Problem description - Lines from the listing below that contain the string "entered" are to be reported.

Data for the task -
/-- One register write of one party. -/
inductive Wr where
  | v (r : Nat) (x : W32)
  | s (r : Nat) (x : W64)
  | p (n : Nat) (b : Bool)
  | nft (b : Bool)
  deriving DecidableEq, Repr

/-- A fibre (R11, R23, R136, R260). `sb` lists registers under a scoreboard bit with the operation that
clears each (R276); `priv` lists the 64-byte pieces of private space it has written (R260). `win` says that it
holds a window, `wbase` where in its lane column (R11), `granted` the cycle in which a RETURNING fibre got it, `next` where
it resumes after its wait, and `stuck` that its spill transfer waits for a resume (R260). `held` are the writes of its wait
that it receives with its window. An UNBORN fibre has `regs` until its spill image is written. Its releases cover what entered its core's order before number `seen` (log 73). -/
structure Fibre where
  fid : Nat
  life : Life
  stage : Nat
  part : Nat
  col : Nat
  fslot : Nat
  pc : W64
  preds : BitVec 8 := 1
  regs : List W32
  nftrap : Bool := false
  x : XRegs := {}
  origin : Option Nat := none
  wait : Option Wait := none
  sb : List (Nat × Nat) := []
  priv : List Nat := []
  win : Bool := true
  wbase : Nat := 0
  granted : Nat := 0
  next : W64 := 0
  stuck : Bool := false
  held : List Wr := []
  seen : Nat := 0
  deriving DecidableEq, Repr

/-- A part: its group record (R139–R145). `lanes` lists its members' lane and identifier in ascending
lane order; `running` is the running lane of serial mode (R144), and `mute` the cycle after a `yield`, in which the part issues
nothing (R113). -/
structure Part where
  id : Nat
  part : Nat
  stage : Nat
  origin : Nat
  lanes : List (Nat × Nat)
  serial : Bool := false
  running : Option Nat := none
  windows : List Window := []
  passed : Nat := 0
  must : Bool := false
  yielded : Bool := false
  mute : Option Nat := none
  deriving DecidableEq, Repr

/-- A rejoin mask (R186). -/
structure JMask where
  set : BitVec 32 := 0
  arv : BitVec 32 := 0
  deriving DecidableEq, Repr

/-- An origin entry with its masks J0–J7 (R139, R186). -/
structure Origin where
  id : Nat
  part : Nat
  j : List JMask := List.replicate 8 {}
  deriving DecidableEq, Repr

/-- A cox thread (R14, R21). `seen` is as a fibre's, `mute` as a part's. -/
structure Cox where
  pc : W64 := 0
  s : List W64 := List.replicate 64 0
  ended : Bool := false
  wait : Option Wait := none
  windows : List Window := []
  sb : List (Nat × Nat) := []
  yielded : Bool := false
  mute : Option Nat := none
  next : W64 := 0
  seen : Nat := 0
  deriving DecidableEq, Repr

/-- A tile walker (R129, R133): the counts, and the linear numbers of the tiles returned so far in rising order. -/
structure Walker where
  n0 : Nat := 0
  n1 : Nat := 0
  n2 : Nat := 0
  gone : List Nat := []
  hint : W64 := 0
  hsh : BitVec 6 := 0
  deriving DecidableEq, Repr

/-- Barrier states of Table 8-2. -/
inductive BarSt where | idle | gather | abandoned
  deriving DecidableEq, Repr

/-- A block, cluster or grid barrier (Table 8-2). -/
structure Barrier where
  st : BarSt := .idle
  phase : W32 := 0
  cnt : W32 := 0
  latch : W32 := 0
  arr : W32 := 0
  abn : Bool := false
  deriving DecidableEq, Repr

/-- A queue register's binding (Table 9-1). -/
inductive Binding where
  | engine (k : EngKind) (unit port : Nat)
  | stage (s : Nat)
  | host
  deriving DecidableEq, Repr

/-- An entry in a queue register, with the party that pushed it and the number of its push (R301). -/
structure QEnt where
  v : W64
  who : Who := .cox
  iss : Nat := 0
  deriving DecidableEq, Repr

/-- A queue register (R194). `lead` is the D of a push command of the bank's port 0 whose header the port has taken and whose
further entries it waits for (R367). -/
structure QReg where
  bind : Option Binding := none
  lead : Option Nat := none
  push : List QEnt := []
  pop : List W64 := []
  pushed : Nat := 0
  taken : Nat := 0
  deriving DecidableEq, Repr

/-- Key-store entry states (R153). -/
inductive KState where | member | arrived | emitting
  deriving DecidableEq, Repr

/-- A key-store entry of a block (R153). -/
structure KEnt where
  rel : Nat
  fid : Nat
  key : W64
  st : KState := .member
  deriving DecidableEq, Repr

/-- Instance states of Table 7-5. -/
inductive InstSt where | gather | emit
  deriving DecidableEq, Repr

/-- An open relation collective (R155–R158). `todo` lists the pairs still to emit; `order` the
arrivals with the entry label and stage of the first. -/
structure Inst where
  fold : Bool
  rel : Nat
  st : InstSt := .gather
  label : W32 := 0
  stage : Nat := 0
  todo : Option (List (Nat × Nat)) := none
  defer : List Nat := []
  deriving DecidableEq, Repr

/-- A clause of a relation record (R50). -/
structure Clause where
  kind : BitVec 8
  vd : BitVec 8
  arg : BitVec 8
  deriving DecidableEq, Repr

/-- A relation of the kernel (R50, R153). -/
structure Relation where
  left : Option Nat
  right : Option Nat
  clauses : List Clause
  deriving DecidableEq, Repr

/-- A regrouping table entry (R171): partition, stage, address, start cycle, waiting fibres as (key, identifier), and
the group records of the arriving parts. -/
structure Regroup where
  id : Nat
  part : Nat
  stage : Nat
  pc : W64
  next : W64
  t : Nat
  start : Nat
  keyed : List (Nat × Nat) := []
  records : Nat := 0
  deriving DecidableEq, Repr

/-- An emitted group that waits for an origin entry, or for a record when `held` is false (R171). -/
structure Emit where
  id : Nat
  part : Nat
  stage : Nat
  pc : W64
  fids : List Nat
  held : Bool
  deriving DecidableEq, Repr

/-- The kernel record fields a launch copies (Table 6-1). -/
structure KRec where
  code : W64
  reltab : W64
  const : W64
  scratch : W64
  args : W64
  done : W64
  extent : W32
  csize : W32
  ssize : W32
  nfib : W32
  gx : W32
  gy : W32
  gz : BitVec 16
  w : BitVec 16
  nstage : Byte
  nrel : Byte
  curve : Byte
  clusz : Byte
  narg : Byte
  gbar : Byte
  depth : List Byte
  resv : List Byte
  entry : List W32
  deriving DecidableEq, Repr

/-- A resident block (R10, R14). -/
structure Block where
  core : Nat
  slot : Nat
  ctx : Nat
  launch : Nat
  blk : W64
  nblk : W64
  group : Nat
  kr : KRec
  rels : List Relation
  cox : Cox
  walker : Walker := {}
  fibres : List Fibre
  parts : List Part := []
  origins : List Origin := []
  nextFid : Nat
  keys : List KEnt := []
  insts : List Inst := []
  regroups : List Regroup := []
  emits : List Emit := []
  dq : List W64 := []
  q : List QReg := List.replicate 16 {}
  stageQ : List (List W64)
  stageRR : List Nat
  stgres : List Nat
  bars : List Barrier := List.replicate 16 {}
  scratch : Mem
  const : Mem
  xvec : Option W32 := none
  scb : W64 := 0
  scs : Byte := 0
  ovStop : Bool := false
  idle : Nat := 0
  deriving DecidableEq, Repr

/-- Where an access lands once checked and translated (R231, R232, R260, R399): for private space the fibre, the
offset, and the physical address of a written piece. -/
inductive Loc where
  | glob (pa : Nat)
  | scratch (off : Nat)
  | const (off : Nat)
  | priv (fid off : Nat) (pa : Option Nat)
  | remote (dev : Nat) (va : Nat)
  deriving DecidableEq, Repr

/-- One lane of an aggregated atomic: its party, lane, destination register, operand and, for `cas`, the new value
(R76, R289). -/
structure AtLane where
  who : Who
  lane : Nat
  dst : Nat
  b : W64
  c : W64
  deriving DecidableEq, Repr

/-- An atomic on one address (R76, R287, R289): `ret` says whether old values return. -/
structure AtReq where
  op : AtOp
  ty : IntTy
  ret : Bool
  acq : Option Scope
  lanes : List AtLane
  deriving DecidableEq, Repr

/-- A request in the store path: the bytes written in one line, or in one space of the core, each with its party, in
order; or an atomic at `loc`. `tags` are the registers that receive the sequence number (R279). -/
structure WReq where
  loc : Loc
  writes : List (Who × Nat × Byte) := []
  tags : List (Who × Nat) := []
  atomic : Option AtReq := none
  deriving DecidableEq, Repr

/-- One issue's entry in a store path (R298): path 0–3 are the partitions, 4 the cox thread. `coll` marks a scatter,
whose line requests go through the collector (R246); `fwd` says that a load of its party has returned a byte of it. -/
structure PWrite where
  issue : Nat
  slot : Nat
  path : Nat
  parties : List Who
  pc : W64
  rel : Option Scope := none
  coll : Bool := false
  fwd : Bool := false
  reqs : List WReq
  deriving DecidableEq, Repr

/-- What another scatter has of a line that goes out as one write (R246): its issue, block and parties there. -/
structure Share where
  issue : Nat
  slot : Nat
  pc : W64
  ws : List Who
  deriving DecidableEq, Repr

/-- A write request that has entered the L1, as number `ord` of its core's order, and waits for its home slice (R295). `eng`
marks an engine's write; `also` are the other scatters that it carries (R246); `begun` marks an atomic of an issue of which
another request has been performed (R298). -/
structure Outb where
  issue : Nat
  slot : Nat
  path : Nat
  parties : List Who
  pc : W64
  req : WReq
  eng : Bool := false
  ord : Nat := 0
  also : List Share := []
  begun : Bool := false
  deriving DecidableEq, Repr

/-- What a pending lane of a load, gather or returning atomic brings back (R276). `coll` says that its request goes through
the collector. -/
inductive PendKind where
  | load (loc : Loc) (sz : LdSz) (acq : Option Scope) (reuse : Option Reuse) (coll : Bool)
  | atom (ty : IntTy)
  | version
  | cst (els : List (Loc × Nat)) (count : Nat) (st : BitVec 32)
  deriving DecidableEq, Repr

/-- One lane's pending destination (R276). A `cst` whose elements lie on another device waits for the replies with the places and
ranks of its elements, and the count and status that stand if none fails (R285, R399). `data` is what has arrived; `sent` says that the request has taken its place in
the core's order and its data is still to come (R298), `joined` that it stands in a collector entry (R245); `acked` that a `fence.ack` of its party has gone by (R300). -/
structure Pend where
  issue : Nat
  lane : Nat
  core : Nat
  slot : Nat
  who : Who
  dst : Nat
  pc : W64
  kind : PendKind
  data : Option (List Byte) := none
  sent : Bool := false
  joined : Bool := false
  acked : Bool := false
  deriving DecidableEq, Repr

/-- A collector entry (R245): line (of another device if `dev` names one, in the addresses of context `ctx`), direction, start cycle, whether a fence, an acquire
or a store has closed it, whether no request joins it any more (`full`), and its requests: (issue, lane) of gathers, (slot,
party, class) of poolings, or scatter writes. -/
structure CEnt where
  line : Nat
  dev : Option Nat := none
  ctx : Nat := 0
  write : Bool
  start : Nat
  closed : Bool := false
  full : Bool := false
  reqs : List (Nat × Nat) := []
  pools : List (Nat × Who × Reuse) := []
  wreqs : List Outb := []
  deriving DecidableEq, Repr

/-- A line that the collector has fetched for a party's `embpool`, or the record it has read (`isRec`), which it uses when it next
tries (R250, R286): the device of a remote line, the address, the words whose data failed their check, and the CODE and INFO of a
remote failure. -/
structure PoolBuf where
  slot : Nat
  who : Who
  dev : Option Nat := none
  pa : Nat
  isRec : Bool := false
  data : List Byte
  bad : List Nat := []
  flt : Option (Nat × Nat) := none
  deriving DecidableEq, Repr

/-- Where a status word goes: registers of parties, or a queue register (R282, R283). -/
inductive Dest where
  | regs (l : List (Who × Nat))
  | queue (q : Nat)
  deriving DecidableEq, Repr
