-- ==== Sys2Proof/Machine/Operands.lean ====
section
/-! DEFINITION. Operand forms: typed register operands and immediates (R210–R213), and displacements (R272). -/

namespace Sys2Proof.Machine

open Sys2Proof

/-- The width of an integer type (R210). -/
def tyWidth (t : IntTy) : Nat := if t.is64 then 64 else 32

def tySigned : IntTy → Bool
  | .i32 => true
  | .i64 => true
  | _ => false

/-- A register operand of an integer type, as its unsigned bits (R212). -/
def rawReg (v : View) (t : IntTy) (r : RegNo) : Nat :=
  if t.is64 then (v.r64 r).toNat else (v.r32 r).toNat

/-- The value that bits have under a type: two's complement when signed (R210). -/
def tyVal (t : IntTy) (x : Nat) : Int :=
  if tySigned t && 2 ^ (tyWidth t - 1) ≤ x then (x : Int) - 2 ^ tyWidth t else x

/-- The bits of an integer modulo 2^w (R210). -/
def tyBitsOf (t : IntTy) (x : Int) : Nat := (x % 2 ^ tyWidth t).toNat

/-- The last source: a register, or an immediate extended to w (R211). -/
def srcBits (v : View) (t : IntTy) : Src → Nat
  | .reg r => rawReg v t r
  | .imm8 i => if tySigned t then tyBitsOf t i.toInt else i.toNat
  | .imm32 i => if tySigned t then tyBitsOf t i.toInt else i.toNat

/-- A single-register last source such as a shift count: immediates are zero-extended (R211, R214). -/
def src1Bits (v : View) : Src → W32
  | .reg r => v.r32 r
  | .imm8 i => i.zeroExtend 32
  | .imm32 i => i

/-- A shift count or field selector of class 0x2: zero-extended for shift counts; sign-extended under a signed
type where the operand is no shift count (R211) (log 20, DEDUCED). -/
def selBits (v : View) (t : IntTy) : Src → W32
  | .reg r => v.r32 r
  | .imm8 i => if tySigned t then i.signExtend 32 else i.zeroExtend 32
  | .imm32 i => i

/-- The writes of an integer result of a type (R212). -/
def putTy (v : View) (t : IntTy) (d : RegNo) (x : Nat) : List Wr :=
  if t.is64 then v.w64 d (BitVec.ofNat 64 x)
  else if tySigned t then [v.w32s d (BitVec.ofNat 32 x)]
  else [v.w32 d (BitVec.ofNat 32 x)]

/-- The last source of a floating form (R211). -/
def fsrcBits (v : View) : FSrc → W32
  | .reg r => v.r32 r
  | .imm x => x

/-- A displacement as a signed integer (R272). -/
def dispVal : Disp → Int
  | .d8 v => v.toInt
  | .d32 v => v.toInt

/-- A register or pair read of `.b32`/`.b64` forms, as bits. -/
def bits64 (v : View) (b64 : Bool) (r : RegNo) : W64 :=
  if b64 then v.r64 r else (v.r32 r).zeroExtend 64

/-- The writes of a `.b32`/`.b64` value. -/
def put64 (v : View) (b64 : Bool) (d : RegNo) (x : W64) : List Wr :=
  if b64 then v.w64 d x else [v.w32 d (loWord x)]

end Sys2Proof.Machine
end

Exercise result -
that it receives with its window. An UNBORN fibre has `regs` until its spill image is written. Its releases cover what entered its core's order before number `seen` (log 73). -/
/-- A write request that has entered the L1, as number `ord` of its core's order, and waits for its home slice (R295). `eng`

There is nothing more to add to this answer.